Bundled in with the U.S. House Republican tax cuts, is the elimination of the education expense deduction slated to save $210 million a year. The $250 per-year personal tax deduction is targeted towards teachers who use their own money to buy supplies for their classroom. This tax deduction is widely supported by teachers, who have used it to subsidize their underfunded classrooms. The House GOP’s drive to “simplify the tax code” will get rid of this deduction, along with other popular deductions for moving expenses, student loan interest and health savings accounts, all while cutting taxes for the richest Americans and corporations. While the House GOP has passed its version of the bill, the Senate GOP would like to see the deduction to $500, and would like to maintain student loan interest deductions.

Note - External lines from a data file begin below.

-- ==== Sys2Proof/Laws/KeepsQueues.lean ====
section
/-!
SUPPORT. Every operation of Machine/Queues.lean keeps the queue and the canonical memory.
-/
namespace Sys2Proof.Laws
open Sys2Proof.Machine

theorem keeps_pollNext {s0 : State} (n q c : Nat) (l : List (List Byte)) {y : State × Option (List Byte)} (h : Keeps s0 y.1) :
    Keeps s0 (pollNext n q c l y).1 := by
  unfold pollNext
  split <;> exact h


theorem keeps_State_setConsumed {s0 s : State} (n : Nat) (q : Nat) (v : Nat) (h : Keeps s0 s) :
    Keeps s0 (State.setConsumed s n q v) := by
  unfold State.setConsumed
  with_reducible repeat' (first | assumption | intro _ | apply keeps_State_setBlob)

theorem keeps_State_pollSlot {s0 s : State} (n : Nat) (q : Nat) (r : Nat) (h : Keeps s0 s) :
    Keeps s0 (State.pollSlot s n q r).1 := by
  unfold State.pollSlot
  with_reducible repeat' (first | assumption | intro _ | apply keeps_State_raise | apply keeps_State_bump | apply keeps_State_setConsumed | apply keeps_State_bumpBy | apply keeps_ite | apply keeps_ite_fst)

theorem keeps_State_pollOnce {s0 : State} (n q : Nat) {a : State × List (List Byte) × Bool} (h : Keeps s0 a.1) :
    Keeps s0 (State.pollOnce n q a).1 := by
  unfold State.pollOnce
  split
  · exact h
  · split
    · exact h
    · next r e =>
      split
      · exact h
      · exact keeps_pollNext _ _ _ _ (keeps_State_pollSlot n q r h)


theorem keeps_State_poll {s0 s : State} (n : Nat) (q : Nat) (k : Nat) (h : Keeps s0 s) :
    Keeps s0 (State.poll s n q k).1 := by
  unfold State.poll
  dsimp only
  exact keeps_foldl_fst _ _ (fun p x hp => keeps_State_pollOnce _ _ hp) h


theorem keeps_State_queueWrite {s0 s : State} (n : Nat) (q : Nat) (stamp : Nat) (msg : List Sys2Proof.Byte) (h : Keeps s0 s) :
    Keeps s0 (State.queueWrite s n q stamp msg) := by
  unfold State.queueWrite
  with_reducible repeat' (first | assumption | intro _ | apply keeps_State_writeRegion | apply keeps_ite | apply keeps_ite_fst | apply keeps_forAll | apply keeps_foldl | apply keeps_foldl_fst | (apply keeps_of_fst; assumption) | (apply keeps_of_snd; assumption) | dsimp only | split)

end Sys2Proof.Laws
end

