-- ==== Sys2Proof/Laws/KeepsStep.lean ====
section
/-!
SUPPORT. Every command keeps the queue behind it and the canonical memory: one lemma over all constructors.
-/
namespace Sys2Proof.Laws
open Sys2Proof.Machine

theorem keepsOut_of_eq {s0 : State} {a b : Host.Outcome State Fault Refusal} (e : a = b) (k : KeepsOut s0 b) : KeepsOut s0 a := e ▸ k
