/-! The copy from tier S (event 4) -/

/-- Where every member of the job has a set to run with, nothing is to be copied. -/
theorem execTierSCopyDone_ready (phase : ((s.at t).part n).phase = .switchCopy j t0)
    (ready : ∀ m ∈ (s.at t).members n j, ((s.at t).chooseEpoch n m).isSome = true) :
    execTierSCopyDone n t s = .next ((s.at t).onPart n (fun p => { p with phase := .switchPrologue j (s.at t).now })) := by
  have nothingLacks : ((s.at t).members n j).filter
      (fun m => ((s.at t).chooseEpoch n m).isNone && ((s.at t).wset n ((s.at t).nextSet n m)).st == 5) = [] := by
    rw [List.filter_eq_nil_iff]
    intro m hm
    simp [Option.isSome_iff_ne_none.mp (ready m hm)]
  simp [execTierSCopyDone, phase, nothingLacks]

/-! The prologue (event 5) -/

theorem execSwitchPrologueDone_early (phase : ((s.at t).part n).phase = .switchPrologue j t0)
    (early : (s.at t).now < t0 + cdPrologue ((s.at t).job n j).image) : execSwitchPrologueDone n t s = .next (s.at t) := by
  simp [execSwitchPrologueDone, phase, early]

/-- After the prologue the incoming job is active, and its first step is kind 0 unless it repeats an exchange. -/
theorem execSwitchPrologueDone_due (phase : ((s.at t).part n).phase = .switchPrologue j t0)
    (due : t0 + cdPrologue ((s.at t).job n j).image ≤ (s.at t).now) (loaded : (s.at t).loaded n j = true)
    (fromBoundary : ((s.at t).part n).fromIdle = false) :
    execSwitchPrologueDone n t s =
      .next ((forAll ((s.at t).members n j) (fun m s => s.onJob n m (fun x => { x with kind := if x.repeatX then x.kind else 0 }))
        (((s.at t).setNum (E.ACTIVE_SLOT n) j).onPart n (fun p => { p with phase := .idle }))).runResident n j) := by
  have sameOrigin : (((s.at t).setNum (E.ACTIVE_SLOT n) j).part n).fromIdle = false := fromBoundary
  simp [execSwitchPrologueDone, phase, Nat.not_lt.mpr due, loaded, sameOrigin]

end

/-- Settles O36: each event before its time and at it, in the order of Table 02-7. -/
theorem switchEvents : Obligations.SwitchEvents := by
  unfold Obligations.SwitchEvents
  intro s n j t0 time
  dsimp only
  refine ⟨?outEarly, ?out, ?mapsEarly, ?maps, ?copy, ?prologueEarly, ?prologue⟩
  case outEarly => intro phase early; rw [exec_switchWritebackDone, execSwitchWritebackDone_early phase early]
  case out => intro phase due; rw [exec_switchWritebackDone]; exact execSwitchWritebackDone_due phase due
  case mapsEarly => intro phase early; rw [exec_slotMapsInForce, execSlotMapsInForce_early phase early]
  case maps => intro phase due loaded fresh; rw [exec_slotMapsInForce, execSlotMapsInForce_fresh phase due loaded fresh]
  case copy => intro phase ready; exact ⟨_, by rw [exec_tierSCopyDone, execTierSCopyDone_ready phase ready], by simp⟩
  case prologueEarly => intro phase early; rw [exec_switchPrologueDone, execSwitchPrologueDone_early phase early]
  case prologue =>
    intro phase due loaded fromBoundary
    rw [exec_switchPrologueDone, execSwitchPrologueDone_due phase due loaded fromBoundary]

end Sys2Proof.Proofs
end

section
/-!
PROOFS. Fields of byte strings: lengths, and the number that a little-endian field holds (R11).
-/
namespace Sys2Proof.Proofs
open Sys2Proof.Machine Sys2Proof.Laws

@[simp] theorem length_zeros (n : Nat) : (zeros n).length = n := List.length_replicate ..

@[simp] theorem length_leBytes (n v : Nat) : (leBytes n v).length = n := by
  induction n generalizing v with
  | zero => rfl
  | succ n ih => simp [leBytes, ih]

@[simp] theorem length_bytesAt (l : List Byte) (o n : Nat) : (bytesAt l o n).length = n := by
  simp only [bytesAt, List.length_append, List.length_take, List.length_drop, length_zeros]
  omega

/-- The bytes of a number hold the number, where it fits them. -/
theorem leNat_leBytes {n v : Nat} (fits : v < 256 ^ n) : leNat (leBytes n v) = v := by
  induction n generalizing v with
  | zero => simp [leBytes, leNat, Nat.lt_one_iff.mp fits]
  | succ n ih =>
    have rest : v / 256 < 256 ^ n := Nat.div_lt_of_lt_mul (by rwa [Nat.pow_succ, Nat.mul_comm] at fits)
    simp only [leBytes, leNat, ih rest, BitVec.toNat_ofNat]
    omega

/-- The field that is the end of a byte string. -/
theorem bytesAt_append_right (a b : List Byte) : bytesAt (a ++ b) a.length b.length = b := by
  simp [bytesAt, zeros]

Last week Alberta Premier Rachel Notley announced her government’s plans to start “compassionately cutting” spending in the spring budget. Notley also said the government plans to negotiate “common-sense agreements” with public-sector unions. This announcement has worried the Alberta Teachers’ Association, who will begin contract negotiations in the spring, and the United Nurses of Alberta, who are currently in negotiations. Both unions have suggested raising taxes instead of cutting public services.
An analysis by the Institute for Fiscal Studies has shown that certain departments could face real-terms cuts of as high as 40% from their levels in 2010 to the projected levels in 2020. According to the IFS report – which was confirmed by parliament – the departments with the greatest cuts will be “the Ministry of Justice, the communities part of the Department for Communities and Local Government, and the Department for the Environment, Food and Rural Affairs.” However, the report goes on to say that it will be in the areas of welfare and NHS cuts that the public will notice the greatest reductions in services, due to their already chronic underfunding.